I wrote down this set of ideas and spent 50,000 yuan validating it for a whole year. This is not investment advice, just a trading note—about how to survive longer in the contract market.
**Level One: Stopping the Bleed is More Urgent than Profit**
At the worst time, the account only had 30,000 left. Many people would choose to recover their losses, but recovering often leads to a big dump. What I did was the opposite: I directly withdrew the remaining funds and left 50,000 as new capital to start over.
This may sound like a retreat, but in reality, it is a prerequisite for continuing to play alive. The mindset adjustment is halfway done; the rest is a matter of execution.
**Level Two: Position is the Lifeline**
The rules are very simple, so simple that they are a bit rigid:
- The isolated margin mode operates, with a maximum of 5000 used as collateral for an account of 50,000.

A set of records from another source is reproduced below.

/-- What happens as the next pass of a walk begins (R257, R259). -/
inductive Pass where
  | here
  | atEnd
  | wait
  | fault
  | stray (x : Side)
  | ended
  | next (w : Walk) (used : Bool)
  deriving DecidableEq, Repr

/-- The source of a level's bound, as SBND or the image gives it (R256). -/
def boundSrc (bnds : Assoc BSrc) (nest j : Nat) (l : Level) : BSrc :=
  (bnds.get? (nest * 5 + j)).getD (match l.count with
    | .num _ => .image
    | _ => .param)

/-- The count of a level under the parameters of its command (R47). -/
def Count.under (c : Count) (a b : Word) : Nat :=
  match c with
  | .num n => n
  | .pa => a.toNat
  | .pb => b.toNat

/-- A pass of level j begins with a bound: an empty one is over at once. -/
def Walk.begin (n j bound : Nat) (w : Walk) : Walk :=
  if bound = 0 then w.carry n 6 (j + 1)
  else if h : j < 5 then { w with bnd := w.bnd.set j bound, idx := w.idx.set j 0, fresh := j }
  else w

/-- The next pass of a walk. -/
def Walk.pass (levels : List Level) (bnds : Assoc BSrc) (nest : Nat) (a b : Word) (toks : List Tok) (w : Walk) : Pass :=
  let n := levels.length
  if w.atEnd then .atEnd
  else
    match w.fresh with
    | 0 => .here
    | j + 1 =>
      let l := levels.getD j {}
      match boundSrc bnds nest j l with
      | .image | .param => .next (w.begin n j (l.count.under a b)) false
      | .fixed k => .next (w.begin n j k) false
      | .token =>
        match toks with
        | [] => .wait
        | t :: _ =>
          if Side.ctl t.side then (if Side.op t.side = 10 then .ended else .stray t.side)
          else if t.val.toInt ≤ 0 then .next (w.begin n j 0) true
          else if 1048576 < t.val.toNat then .fault
          else .next (w.begin n j t.val.toNat) true

/-- The coordinates of the position on the axes of an object of n axes (R257). -/
def Walk.coords (levels : List Level) (w : Walk) (n : Nat) (base : List Int) : List Int :=
  (List.range n).map fun x =>
    base.getD x 0 + ((levels.zipIdx.map fun y =>
      match y.1.axis with
      | some ax => if ax.val = x ∧ y.2 < 5 then (w.idx.toList.getD y.2 0 : Int) * y.1.step else 0
      | none => 0).sum)

/-- The position ends a pass of level j. -/
def Walk.ends (w : Walk) (j : Nat) : Bool :=
  (List.range (j + 1)).all fun k => w.idx.toList.getD k 0 + 1 == w.bnd.toList.getD k 0

/-- Dim-end bits of the position's token (R47, R258). -/
def Walk.dim (n : Nat) (w : Walk) : Side :=
  (if 1 ≤ n ∧ w.ends 0 then 0x1000 else 0) ||| (if 2 ≤ n ∧ w.ends 1 then 0x2000 else 0)
    ||| (if 3 ≤ n ∧ w.ends 2 then 0x4000 else 0)

/-! ### Elements of an object (R160, R258) -/

/-- All coordinates lie in the extents. -/
def inExtent (d : Nat) (c : List Int) : Bool :=
  (c.zip (descExts d)).all fun x => decide (0 ≤ x.1) && decide (x.1 < x.2)

/-- Byte of the element at coordinates within the extents. -/
def byteAt (d : Nat) (c : List Int) : Nat :=
  layoutIndex d (List.replicate (4 - descAxes d) 0 ++ c.map Int.toNat) * (descFormat d).bytes

/-- The coordinates of lane i: i added on the axis of level 0; none beyond that axis's extent. -/
def laneCoords (d : Nat) (ax : Option (Fin 4)) (c : List Int) (i : Nat) : Option (List Int) :=
  match ax with
  | none => if i = 0 then some c else none
  | some x =>
    let v := c.getD x.val 0 + i
    if v < (descExt d x.val : Int) then some (c.set x.val v) else none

- Leverage not exceeding 10 times, set a 2% hard stop loss
- Only trade small positions to get a feel when there are no clear signals, leaving the principal unchanged.
The core logic is that the principal is always the principal and cannot be used as ammunition.
**Level 3: Wait for the three signals to appear simultaneously**
It's not the right time to open a position all the time. My standards are very strict:
A big dump of more than 50% indicates that the bottom has been fully smashed out. Sideways must be maintained for more than 30 days, as both bulls and bears have used up their strength. Finally, when breaking through the previous high, we need to wait for a confirmation of 3% to prevent getting caught in a false breakout.
Only when the three conditions are met at the same time can it be considered a real entry opportunity.
**Level 4: Profit is the real money**
The 5000 margin is locked and will never be increased. Only the profits earned can be used to add positions. When the increase reaches 10%, use the newly added profits to open another position of 5000, so there will be two 5000s running.
If the market continues to improve and reaches a 50% increase, the account could expand by 3 to 4 times. At this point, withdraw 30% to secure profits, and keep the rest in line with the market.
**Final Insights**
In the cryptocurrency world, those who survive until the end are never the ones who operate daily and frequently increase their positions. The truly valuable skill is knowing when to act and even more importantly, knowing when to stop.
The logic of rollover is essentially about waiting for that inevitable opportunity to arrive.